Saved entries:
+++

/-- A SNAPHEAD sets the head joiner's head-sent flag; at the joiner itself it installs the replica with every lock
entry UNKNOWN, and sets the epoch (02 R42, R43, 04 R76, 01 R26). A SNAPDATA that starts at the head joiner's cursor
advances it by its entries, to MEMBER at L; the joiner itself installs the entries first, in lock order (02 R44, 01
R26). What is handed over waits in queues: log 2. -/
def Obligations.ApplySnapshotFramesServeTheJoiner : Prop :=
  (∀ (s : State) (f : Frame) (rest : List Frame) (h : SnapHead), Takes s f rest → f.body = .snaphead h →
      let r := s.replica
      let epoch : Word16 := f.epoch + 1 + BitVec.ofNat 16 rest.length
      (r.fabric ≠ none → r.members[f.sender].state = .member →
        ∃ t, exec .applySnaphead s = .next t
          ∧ (∀ c tail, h.joiner ≠ s.straps.station → r.joinList = h.joiner :: tail →
              r.members[h.joiner].state = .joining false c →
              AppliedAs s t f rest
                { r with members := r.members.set h.joiner.val { r.members[h.joiner] with state := .joining true c } }
                none [] [])
          ∧ ((r.joinList.head? ≠ some h.joiner ∨ ∀ c, r.members[h.joiner].state ≠ .joining false c) →
              AppliedAs s t f rest r none [] []))
      ∧ (r.fabric = none → f.sender ≠ s.straps.station →
          ¬ (h.joiner = s.straps.station ∧ f.senderState = .member ∧ h.members[f.sender].state = .member
              ∧ h.joinList.head? = some h.joiner ∧ ∃ c, h.members[h.joiner].state = .joining false c) →
          ∃ t, exec .applySnaphead s = .next t ∧ Discarded s t rest)
      ∧ ∀ c, h.joiner = s.straps.station → h.members[h.joiner].state = .joining false c →
          ((r.fabric = none ∧ f.sender ≠ s.straps.station ∧ f.senderState = .member
              ∧ h.members[f.sender].state = .member ∧ h.joinList.head? = some h.joiner)
            ∨ (r.fabric ≠ none ∧ r.members[f.sender].state = .member ∧ r.joinList.head? = some h.joiner
              ∧ ∃ c', r.members[h.joiner].state = .joining false c')) →
          ∃ t, exec .applySnaphead s = .next t
            ∧ AppliedAs s t f rest
                { locks := r.locks.map fun _ => ⟨.unknown, [], []⟩
                  members := h.members.set h.joiner.val { h.members[h.joiner] with state := .joining true c }
                  joinList := h.joinList
                  fabric := some ⟨h.digest, h.founder⟩ }
                (some epoch) [] [.ownSnaphead])
  ∧ (∀ (s : State) (f : Frame) (rest : List Frame) (stations : List Station) (j : Station) (start : Byte)
      (es : List SnapEntry) (fr : FabricRecord), Takes s f rest → f.body = .snapdata j start es →
      s.replica.fabric = some fr → s.replica.members[f.sender].state = .member →
      let r := s.replica
      let upTo := start.toNat + es.length
      ∃ t, exec .applySnapdata s = .next t
        ∧ (r.joinList = j :: stations → r.members[j].state = .joining true start.toNat →
            let locks := if j = s.straps.station then
                es.foldl (fun ls e => ls.set e.lock.toNat e.entry) r.locks
              else r.locks
            let own (reached : Bool) : List JoinHandOver :=
              if j = s.straps.station then [.ownSnapdata reached] else []
            (upTo = 64 * fr.digest.space.toNat →
              AppliedAs s t f rest
                { r with
                  locks := locks
                  members := r.members.set j.val { r.members[j] with state := .member }
                  joinList := (j :: stations).filter fun u => u ≠ j }
                none [] (own true))
            ∧ (upTo ≠ 64 * fr.digest.space.toNat →
              AppliedAs s t f rest
                { r with
                  locks := locks
                  members := r.members.set j.val { r.members[j] with state := .joining true upTo } }
                none [] (own false)))
        ∧ ((r.joinList.head? ≠ some j ∨ r.members[j].state ≠ .joining true start.toNat) →
            AppliedAs s t f rest r none [] []))

/-- An ALIVE that passes the screen has no effect beyond its counting step, which adds one to the sender's frame count
unless its record is ABSENT (04 R77, 02 R31). The screen: at a fabric, a frame from an ABSENT sender that is neither
JOIN nor FOUND is discarded, and a donor frame from a sender that is not MEMBER is ignored; without a fabric record,
another station's frame of a kind that means nothing there is discarded, and an own frame is handed on (04 R77, 02
R37). -/
def Obligations.ScreenAndCountOfApplications : Prop :=
  ((∀ (s : State) (f : Frame) (rest : List Frame), Takes s f rest → f.body = .alive → s.replica.fabric ≠ none →
      s.replica.members[f.sender].state ≠ .absent →
      ∃ t, exec .applyAlive s = .next t ∧ AppliedAs s t f rest s.replica none [] [])
    ∧ ∀ (r : Replica) (v w : Station),
        (r.members[v].state ≠ .absent →
          (r.countFrame v).members[v] = { r.members[v] with count := r.members[v].count + 1 })
        ∧ (r.members[v].state = .absent → r.countFrame v = r)
        ∧ (w ≠ v → (r.countFrame v).members[w] = r.members[w]))
  ∧ (∀ (s : State) (f : Frame) (rest : List Frame), Takes s f rest → f.body.kind ≠ .join → f.body.kind ≠ .found →
      (((s.replica.fabric ≠ none ∧ s.replica.members[f.sender].state = .absent)
          ∨ (s.replica.fabric = none ∧ f.sender ≠ s.straps.station
              ∧ f.body.kind ≠ .refuse ∧ f.body.kind ≠ .snaphead)) →
        ∃ t, exec (applyCommand f.body.kind) s = .next t ∧ Discarded s t rest)
      ∧ (s.replica.fabric ≠ none →
          ((∃ h c, s.replica.members[f.sender].state = .joining h c)
            ∨ ∃ x, s.replica.members[f.sender].state = .refuseDue x) →
          (f.body.kind = .refuse ∨ f.body.kind = .snaphead ∨ f.body.kind = .snapdata) →
          ∃ t, exec (applyCommand f.body.kind) s = .next t ∧ AppliedAs s t f rest s.replica none [] [])
      ∧ (s.replica.fabric = none → f.sender = s.straps.station →
          ∃ t, exec (applyCommand f.body.kind) s = .next t
            ∧ AppliedAs s t f rest s.replica none [] (if f.body.kind = .leave then [.ownLeave] else [])))

/-! ### What the Operations Unit takes (07) -/

/-- The notices that a lock frame is on the line or was accepted move its operation's phase, and no other; a veto
returns it to OUTBOUND where its item stayed and no CANCEL waits, and a WITHDRAW's moves none (07 R113). With a CANCEL
attached the target replies CANCELLED and the CANCEL DONE directly after it, and the CLAIM has left the lock list (07
R128). The notices wait in a queue (log 2), and move what they find there (log 25, log 38). -/
def Obligations.NoticesMoveThePhase : Prop :=
  (∀ (s : State) (k : LockKind) (o : Owner) (l : Byte) (rest : List Notice), s.resetHeld = false →
      (s.hand.notices = ⟨k, o, l, .onLine⟩ :: rest →
        exec .lockFrameOnLine s
          = .next { s with
              hand := { s.hand with notices := rest }
              ops := { s.ops with
                live := s.ops.live.map (phaseMoved k o l .outbound .onLine .outbound .onLine) } })
      ∧ (s.hand.notices = ⟨k, o, l, .accepted⟩ :: rest →
        exec .lockFrameAccepted s
          = .next { s with
              hand := { s.hand with notices := rest }
              ops := { s.ops with
                live := s.ops.live.map (phaseMoved k o l .onLine .applyWait .onLine .applyWait) } }))
  ∧ (∀ (s : State) (k : LockKind) (o : Owner) (l : Byte) (removed : Bool) (rest : List Notice), s.resetHeld = false →
      s.hand.notices = ⟨k, o, l, .vetoed removed⟩ :: rest →
      (k = .claim → removed = false ∧
        ∀ a, s.ops.acquire o l = some a → a.attached = false ∨ a.phase ≠ .onLine) →
      ∃ t, exec .lockFrameVetoed s = .next t ∧ SchedSettled s t
        ∧ t = { s with
            hand := { s.hand with notices := rest }
            ops := { s.ops with
              live := s.ops.live.map (phaseMoved k o l .onLine .outbound .onLine .outbound) }
            sched := t.sched })
  ∧ (∀ (s : State) (a : Acquire) (tag ct : Byte) (others : List Operation) (rest : List Notice) (removed : Bool),
      s.resetHeld = false → s.hand.notices = ⟨.claim, a.owner, a.lock, .vetoed removed⟩ :: rest →
      AcquireLives s.ops.live tag a (some ct) others → (∀ op ∈ others, op.isAcquire a.owner a.lock = false) →
      a.phase = .onLine → s.sched.onLine ≠ .item (.lock .claim a.owner a.lock) →
      (removed = false → s.sched.holds (.lock .claim a.owner a.lock) = true) →
      ∃ t, exec .lockFrameVetoed s = .next t
        ∧ t = { s with
            hand := { s.hand with notices := rest }
            ops := { s.ops with live := others }
            port := { s.port with replies := s.port.replies ++ pairReplies tag .cancelled (some ct) .done }
            sched := t.sched }
        ∧ (removed = true → SchedSettled s t)
        ∧ (removed = false → SchedSettled { s with sched := itemGone s.sched (.lock .claim a.owner a.lock) } t))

+++

For this exercise, output exactly the lines above from the line with "s.resetHeld = false → s.hand.notices" to the line with "s.ops with live", counting both, and leave out the rest.

Reply:
      s.resetHeld = false → s.hand.notices = ⟨.claim, a.owner, a.lock, .vetoed removed⟩ :: rest →
      AcquireLives s.ops.live tag a (some ct) others → (∀ op ∈ others, op.isAcquire a.owner a.lock = false) →
      a.phase = .onLine → s.sched.onLine ≠ .item (.lock .claim a.owner a.lock) →
      (removed = false → s.sched.holds (.lock .claim a.owner a.lock) = true) →
      ∃ t, exec .lockFrameVetoed s = .next t
        ∧ t = { s with
            hand := { s.hand with notices := rest }
            ops := { s.ops with live := others }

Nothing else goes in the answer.